Navigation Links
Common genetic mutation increases sodium retention, blood pressure

AUGUSTA, Ga. Nearly 40 percent of the small adrenal tumors that cause big problems with high blood pressure share a genetic mutation that causes patients to retain too much sodium, researchers report.

The study of 47 human, benign adrenal gland tumors also showed a mutation of the gene KCNJ5 is twice as likely to occur in women 71 versus 29 percent as it points to potential new treatments for some patients who don't respond to current hypertension regimens, said Dr. William E. Rainey, Scientific Director of the Adrenal Center at Georgia Health Sciences University.

Addititionally, when scientists put the mutated gene into an adrenal cell, it immediately starts producing the sodium-retaining hormone aldosterone. "We found it turned on a whole series of genes that cause the cell to produce aldosterone," Rainey said.

Typically, KCNJ5 appears to help normalize levels of the sodium-retaining hormone aldosterone by regulating how much potassium is pumped in and out of aldosterone-producing cells on the outer layer of the adrenal glands. Abnormal protein produced by the mutated gene alters the cells' electrical status.

"When this gene has a mutation, the cells lose control and just start producing aldosterone all the time," said Rainey, corresponding author of the study in the Journal of Clinical Endocrinology and Metabolism.

"The combination of too much salt and too much of this hormone leads to high blood pressure and tissue damage," said Rainey. He notes that the vast majority of the 311 million Americans consume too much salt, even if they never pick up a salt shaker, because of high content in breads, processed and fast foods and the like. An estimated 33 percent of Americans are hypertensive and an estimated 1 in 10 have adrenal problems as the cause.

A 2011 study led by Yale University and published in the journal Science showed that the tumors had a KCNJ5 mutation. GHSU researchers, along with colleagues at University of Michigan Medical School, Ann Arbor; University of Torino and University of Padova, Italy; University of Texas Southwestern Medical Center, Dallas; and Keio University,Tokyo linked the gene to aldosterone production.

Now the GHSU Adrenal Center is moving forward with studies to determine why women with adrenal tumors have more of the mutated gene Rainey suspects it's estrogen-related. They also want to know if any of the dozen potassium channel inhibitors already on the market for heart and other disorders can help these patients as well.
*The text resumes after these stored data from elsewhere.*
/-- A System Exclusive message that starts from Idle, with the last status of expected length 3 or none yet (R203,
R204), is framed whole: the events' valid bytes are the stream, all but the last are Frame-Type 4, the last is 5, 6
or 7, and the parser is Idle again. Data bytes only: real-time bytes inside (R102) and the hazards of a last
expected length 1 or 2 (R204) are not spoken of. -/
def Obligations.SysexFramedWhole : Prop :=
  ∀ (c : Config) (p : Parser) (ds : List Byte), p.idx = 0 → (p.explen = 0 ∨ p.explen = 3) →
    (∀ d ∈ ds, d < 0x80#8) →
    let r := feedAll c p (0xF0 :: ds ++ [0xF7])
    r.2.flatMap (eventBytes c) = 0xF0 :: ds ++ [0xF7] ∧ (∀ e ∈ r.2.dropLast, e.cin = 4) ∧
    (∃ e, r.2.getLast? = some e ∧ (e.cin = 5 ∨ e.cin = 6 ∨ e.cin = 7)) ∧
    r.1.idx = 0 ∧ r.1.sysex = false

/-- A status byte inside System Exclusive (R115): the buffered bytes are dropped without a terminator; a three-byte
message that follows is Frame-Type 4 with the flag kept (the default) and its own Frame-Type with the flag cleared.
The parameter and its default are the spec's decision D8. -/
def Obligations.StatusInsideSysex : Prop :=
  ∀ (c : Config) (p : Parser) (h ch : Nibble) (x y : Byte), p.sysex = true → 8#4 ≤ h → h < 15#4 →
    c.lenRom h = 3#2 → x < 0x80#8 → y < 0x80#8 →
    let r := feedAll c p [h ++ ch, x, y]
    r.2 = [⟨0, if c.statusClearsSysex then h else 4, h ++ ch, x, y⟩] ∧ r.1.sysex = !c.statusClearsSysex

/-! ## midi_frame_serializer -/

/-- `SER.0`, `SER.1`, `SER.4` to `SER.7`, `SER.15` (R131, R133, R135): `d1` is never suppressed; the reserved types
leave the last status alone, the others replace it. That the reserved types, whose byte count is 0, emit `d1` and leave
the state alone is the spec's decision D14, which settles conflict C5. -/
def Obligations.NeverCompressedTypes : Prop :=
  ∀ (s : State) (cable : Nibble) (d1 d2 d3 : Byte), s.bridgeMode = true →
    ∀ x ∈ [(Instr.ser0 cable d1 d2 d3, [d1], s.ser), (.ser1 cable d1 d2 d3, [d1], s.ser),
        (.ser4 cable d1 d2 d3, [d1, d2, d3], ⟨true, d1⟩), (.ser5 cable d1 d2 d3, [d1], ⟨true, d1⟩),
        (.ser6 cable d1 d2 d3, [d1, d2], ⟨true, d1⟩), (.ser7 cable d1 d2 d3, [d1, d2, d3], ⟨true, d1⟩),
        (.ser15 cable d1 d2 d3, [d1], ⟨true, d1⟩)],
      ∃ t, exec x.1 s = .next t ∧ t.out.ser = some x.2.1 ∧ t.ser = x.2.2 ∧ t.trace = s.trace ∧
        KeepsFifo s t ∧ KeepsParser s t ∧ KeepsController s t ∧ KeepsInputs s t

/-- `SER.2`, `SER.3`, `SER.8` to `SER.14` (R132, R134): `d1` is omitted exactly when it equals the last status, and
becomes the last status either way. "Exactly when", where the source says "only if", is the spec's decision D14. -/
def Obligations.CompressibleTypes : Prop :=
  ∀ (s : State) (cable : Nibble) (d1 d2 d3 : Byte), s.bridgeMode = true →
    ∀ x ∈ [(Instr.ser2 cable d1 d2 d3, [d2]), (.ser3 cable d1 d2 d3, [d2, d3]), (.ser8 cable d1 d2 d3, [d2, d3]),
        (.ser9 cable d1 d2 d3, [d2, d3]), (.ser10 cable d1 d2 d3, [d2, d3]), (.ser11 cable d1 d2 d3, [d2, d3]),
        (.ser12 cable d1 d2 d3, [d2]), (.ser13 cable d1 d2 d3, [d2]), (.ser14 cable d1 d2 d3, [d2, d3])],
      ∃ t, exec x.1 s = .next t ∧
        t.out.ser = some (if s.ser.lastValid = true ∧ s.ser.lastStatus = d1 then x.2 else d1 :: x.2) ∧
        t.ser = ⟨true, d1⟩ ∧ t.trace = s.trace ∧
        KeepsFifo s t ∧ KeepsParser s t ∧ KeepsController s t ∧ KeepsInputs s t

/-- The number of bytes of every event (R136): never 0, never more than 3, one less when `d1` is suppressed. R136 is
marked by the spec as its own inference. -/
def Obligations.OutputLengths : Prop :=
  ∀ (c : Config) (s : Serializer) (e : Event), let n := (serialize c s e).2.length
    (e.cin ∈ [0#4, 1, 5, 15] → n = 1) ∧ (e.cin = 6 → n = 2) ∧ (e.cin ∈ [4#4, 7] → n = 3) ∧
    (e.cin ∈ [2#4, 12, 13] → n = if s.last = some e.d1 then 1 else 2) ∧
    (e.cin ∈ [3#4, 8, 9, 10, 11, 14] → n = if s.last = some e.d1 then 2 else 3) ∧ 1 ≤ n ∧ n ≤ 3

/-- The round trip (43_serializer R134, 95_test_vectors X2 for any list): channel messages serialized from the reset
state, with running status, parse from the reset state to the same messages where `CARRY_INDEX` has its default 1,
which is the spec's decision D7. -/
def Obligations.SerializeThenParse : Prop :=
  ∀ (c : Config) (es : List Event), c.carryIndex = 1 → (∀ e ∈ es, ChannelMessage c e) →
    (feedAll c Parser.reset (serializeAll c Serializer.reset es).2).2 = es

/-- The last status is written only by `serialize`, never returns to "none" except by reset, and while it is "none" the
byte beside it is ignored (R22). The valid bit beside the byte is the spec's decision D13. -/
def Obligations.LastStatusNeverForgotten : Prop :=
  (∀ (i : Instr) (s t : State), exec i s = .next t → i ≠ .reset →
    (t.ser = s.ser ∨ ∃ e, t.ser = (serialize s.config s.ser e).1) ∧ (s.ser.lastValid = true → t.ser.lastValid = true)) ∧
  ∀ (c : Config) (x y : Byte) (e : Event), (serialize c ⟨false, x⟩ e).2 = (serialize c ⟨false, y⟩ e).2 ∧
    (serialize c ⟨false, x⟩ e).1.last = (serialize c ⟨false, y⟩ e).1.last

/-! ## midi_transceiver_top -/

/-- `STEP.PUMP1` (R144): each timer counts down once and stops at 0, one pump call, the next phase is `CFG`. The tick is
the spec's decision D20, the order of the phases its decision D16, the entry mark the model's choice (log 17). -/
def Obligations.Pump1TicksTimers : Prop :=
  ∀ s : State, s.bridgeMode = true → ∃ t, exec .stepPump1 s = .next t ∧
    t.timerA = (if s.timerA ≠ 0 then s.timerA - 1 else 0) ∧ t.timerB = (if s.timerB ≠ 0 then s.timerB - 1 else 0) ∧
    t.phase = .cfg ∧ t.trace = s.trace ++ [.pump] ∧ KeepsFifo s t ∧ KeepsParser s t ∧ KeepsSerializer s t ∧
    t.bridgeMode = s.bridgeMode ∧ KeepsPlatform s t ∧ t.host = s.host ∧ t.gaps = s.gaps ∧ t.entered = true

/-- `STEP.CFG` (R145): the host is asked once, by the scripted answer where there is one; both drains are skipped on
"no". The use of the answer is the spec's decision D17, the entry mark the model's choice (log 17). That the
scripted answers are used, one at each call, is the model's choice (log 8), after the `HOST` line of R78. -/
def Obligations.CfgAsksConfigured : Prop :=
  ∀ s : State, s.bridgeMode = true → ∃ t a, exec .stepCfg s = .next t ∧
    (∀ a' rest, s.host.cfg = a' :: rest → a = a' ∧ t.host.cfg = rest) ∧
    t.host.acc = s.host.acc ∧ t.host.rx = s.host.rx ∧ t.host.txr = s.host.txr ∧
    t.phase = (if a = true then .drainA else .pump2) ∧ t.trace = s.trace ++ [.configured a] ∧
    KeepsFifo s t ∧ KeepsParser s t ∧ KeepsSerializer s t ∧ t.timerA = s.timerA ∧ t.timerB = s.timerB ∧
    t.bridgeMode = s.bridgeMode ∧ KeepsPlatform s t ∧ t.gaps = s.gaps ∧ t.entered = true

/-- `STEP.DRAIN_A` on an empty FIFO (R146): direction A is done. The order of the phases is the spec's decision D16, the
entry mark the model's choice (log 17). -/
def Obligations.DrainAEndsWhenEmpty : Prop :=
  ∀ s : State, s.bridgeMode = true → s.fifo.count = 0 → ∃ t, exec .stepDrainA s = .next t ∧
    t.phase = .drainB ∧ t.trace = s.trace ∧ KeepsFifo s t ∧ KeepsParser s t ∧ KeepsSerializer s t ∧
    t.timerA = s.timerA ∧ t.timerB = s.timerB ∧ t.bridgeMode = s.bridgeMode ∧ KeepsPlatform s t ∧
    t.host = s.host ∧ t.gaps = s.gaps ∧ t.entered = true

/-- `STEP.DRAIN_A` on a byte that completes no event (R147): the byte is consumed whether or not the transport is ready,
and no call is made; what arrives meanwhile, at the two points where the handler may run (R52), goes behind it. The
transaction form is the spec's decision D18, the lists of arrivals are the model's choice (log 10). The entry mark
is the model's choice (log 17). -/
def Obligations.DrainAConsumesSilently : Prop :=
  ∀ (s : State) (b : Byte) (rest : List Byte), s.bridgeMode = true → s.fifo.Inv s.config →
    s.fifo.contents s.config = b :: rest → (feed s.config s.parser b).event = none →
    ∃ t, exec .stepDrainA s = .next t ∧ t.parser = (feed s.config s.parser b).parser ∧ Receives 1 s t ∧
      t.phase = .drainA ∧
      loopTrace t.trace = loopTrace s.trace ++ (feed s.config s.parser b).raised.map .raised ∧
      (∀ g₁ g₂ more, s.gaps = g₁ :: g₂ :: more →
        t.gaps = more ∧ offeredBytes t.trace = offeredBytes s.trace ++ g₁ ++ g₂) ∧
      KeepsSerializer s t ∧ t.timerA = s.timerA ∧ t.timerB = s.timerB ∧ t.bridgeMode = s.bridgeMode ∧
      KeepsPlatform s t ∧ t.host = s.host ∧ t.entered = true

/-- `STEP.DRAIN_A` on a byte that completes an event (R147): the event is offered once, answered by the script where
there is one. Accepted, the byte leaves the FIFO and the parser state advances together and `timerA` is reloaded;
refused, the parser is unchanged, no byte leaves the FIFO and direction A is done for this loop step. What arrives
meanwhile, at the points where the handler may run (R52), goes behind the contents. The transaction form is the
spec's decision D18, the reload value is open (D20, log 3); the lists of arrivals (log 10) and that the conditions
of a feed computed and not kept are reported (log 20) are the model's reading. That the scripted answers are used,
one at each call, is the model's choice (log 8), after the `HOST` line of R78. The entry mark is the model's choice
(log 17). -/
def Obligations.DrainACommitsOnAcceptance : Prop :=
  ∀ (s : State) (b : Byte) (rest : List Byte) (e : Event), s.bridgeMode = true → s.fifo.Inv s.config →
    s.fifo.contents s.config = b :: rest → (feed s.config s.parser b).event = some e →
    ∃ t a, exec .stepDrainA s = .next t ∧
      (∀ a' more, s.host.acc = a' :: more → a = a' ∧ t.host.acc = more) ∧
      t.host.cfg = s.host.cfg ∧ t.host.rx = s.host.rx ∧ t.host.txr = s.host.txr ∧
      KeepsSerializer s t ∧ t.timerB = s.timerB ∧ t.bridgeMode = s.bridgeMode ∧ KeepsPlatform s t ∧
      t.entered = true ∧
      (if a = true then
        t.parser = (feed s.config s.parser b).parser ∧ Receives 1 s t ∧ t.phase = .drainA ∧
          t.timerA = s.config.activityReload ∧
          loopTrace t.trace = loopTrace s.trace ++ (feed s.config s.parser b).raised.map .raised ++ [.send e true] ∧
          (∀ g₁ g₂ g₃ more, s.gaps = g₁ :: g₂ :: g₃ :: more →
            t.gaps = more ∧ offeredBytes t.trace = offeredBytes s.trace ++ g₁ ++ g₂ ++ g₃)
      else
        KeepsParser s t ∧ Receives 0 s t ∧ t.phase = .drainB ∧ t.timerA = s.timerA ∧
          loopTrace t.trace = loopTrace s.trace ++ (feed s.config s.parser b).raised.map .raised ++
            [.send e false, .raised (.transmitNotReady e)] ∧
          (∀ g₁ g₂ more, s.gaps = g₁ :: g₂ :: more →
            t.gaps = more ∧ offeredBytes t.trace = offeredBytes s.trace ++ g₁ ++ g₂))

/-- In a `STEP.DRAIN_A` that starts full every `INSERT` that arrives between its atomic steps is rejected, also one
between an accepted send and its `REMOVE`, before which the FIFO still holds the byte (R52, R143, R147); the contents
lose their first byte when the action goes on and nothing when the send is refused. The atomic steps are the spec's
decision D5 and the order of send and `REMOVE` its decision D18; that nothing is fused, where R155 lets a model fuse the
FIFO operations at `ISEMPTY`, is the model's choice (log 10). -/
def Obligations.FullUntilRemoved : Prop :=
  ∀ (s : State), s.bridgeMode = true → s.fifo.Inv s.config → s.fifo.count = s.config.n →
    ∃ t, exec .stepDrainA s = .next t ∧ acceptedBytes t.trace = acceptedBytes s.trace ∧
      (∀ a, Mem.read t.fifo.mem a = Mem.read s.fifo.mem a) ∧ t.fifo.head = s.fifo.head ∧
      (t.phase = .drainA → t.fifo.contents s.config = (s.fifo.contents s.config).tail) ∧
      (t.phase = .drainB → t.fifo.contents s.config = s.fifo.contents s.config) ∧
      (t.phase = .drainA ∨ t.phase = .drainB)

/-- `STEP.DRAIN_B` (R148, R149): readiness is asked first; without it, or with no event waiting, direction B is done; an
event received is serialized, every byte of it is sent in order, and `timerB` is reloaded. The script answers where
there is one; what arrives meanwhile, at the points where the handler may run (R52), goes behind the contents.
Asking readiness once per event is the spec's decision D19, the reload value is open (D20, log 3), the lists of
arrivals are the model's choice (log 10). That the scripted answers are used, one at each call, is the model's
choice (log 8), after the `HOST` line of R78. The entry mark is the model's choice (log 17). -/
def Obligations.DrainBSendsWholeEvents : Prop :=
  ∀ s : State, s.bridgeMode = true → s.fifo.Inv s.config → ∃ t ready answer, exec .stepDrainB s = .next t ∧
    (∀ a rest, s.host.txr = a :: rest → ready = a ∧ t.host.txr = rest) ∧
    t.host.cfg = s.host.cfg ∧ t.host.acc = s.host.acc ∧
    (ready = true → ∀ a rest, s.host.rx = a :: rest → answer = a ∧ t.host.rx = rest) ∧
    KeepsParser s t ∧ t.timerA = s.timerA ∧ t.bridgeMode = s.bridgeMode ∧ KeepsPlatform s t ∧ t.entered = true ∧
    (ready = false → t.phase = .pump2 ∧ KeepsSerializer s t ∧ t.timerB = s.timerB ∧ t.host.rx = s.host.rx ∧
      KeepsFifo s t ∧ t.gaps = s.gaps ∧ t.trace = s.trace ++ [.txReady false]) ∧
    (ready = true → Receives 0 s t) ∧
    (ready = true → answer = none → t.phase = .pump2 ∧ KeepsSerializer s t ∧ t.timerB = s.timerB ∧
      loopTrace t.trace = loopTrace s.trace ++ [.txReady true, .receive none] ∧
      (∀ g more, s.gaps = g :: more → t.gaps = more ∧ offeredBytes t.trace = offeredBytes s.trace ++ g)) ∧
    (ready = true → ∀ e, answer = some e → t.phase = .drainB ∧ t.ser = (serialize s.config s.ser e).1 ∧
      t.timerB = s.config.activityReload ∧
      loopTrace t.trace = loopTrace s.trace ++ [.txReady true, .receive (some e)] ++
        (serialize s.config s.ser e).2.map .sendByte ∧
      (∀ gs more, s.gaps = gs ++ more → gs.length = 1 + (serialize s.config s.ser e).2.length →
        t.gaps = more ∧ offeredBytes t.trace = offeredBytes s.trace ++ gs.flatten))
Rainey said the gene mutation is one that occurs after birth when most mutations occur and the cause is unknown. About half the people who produce too much aldosterone have tumors, which tend to affect only one of the 2-by-1-inch glands that sit like hats on top of the two kidneys and surgical removal typically fixes their problem. Unexplained enlargement of both glands likely also has a genetic basis and may be medically managed, Rainey said.

One of the many goals of the GHSU Adrenal Center, one of a handful of multidisciplinary centers in the nation, is to better define genes which can result in whole families being impacted. To date, only three genes are known to contribute to the familial form. Aldosterone excess, by whatever means, also is suspected when people under age 40 become hypertensive for no other obvious reason.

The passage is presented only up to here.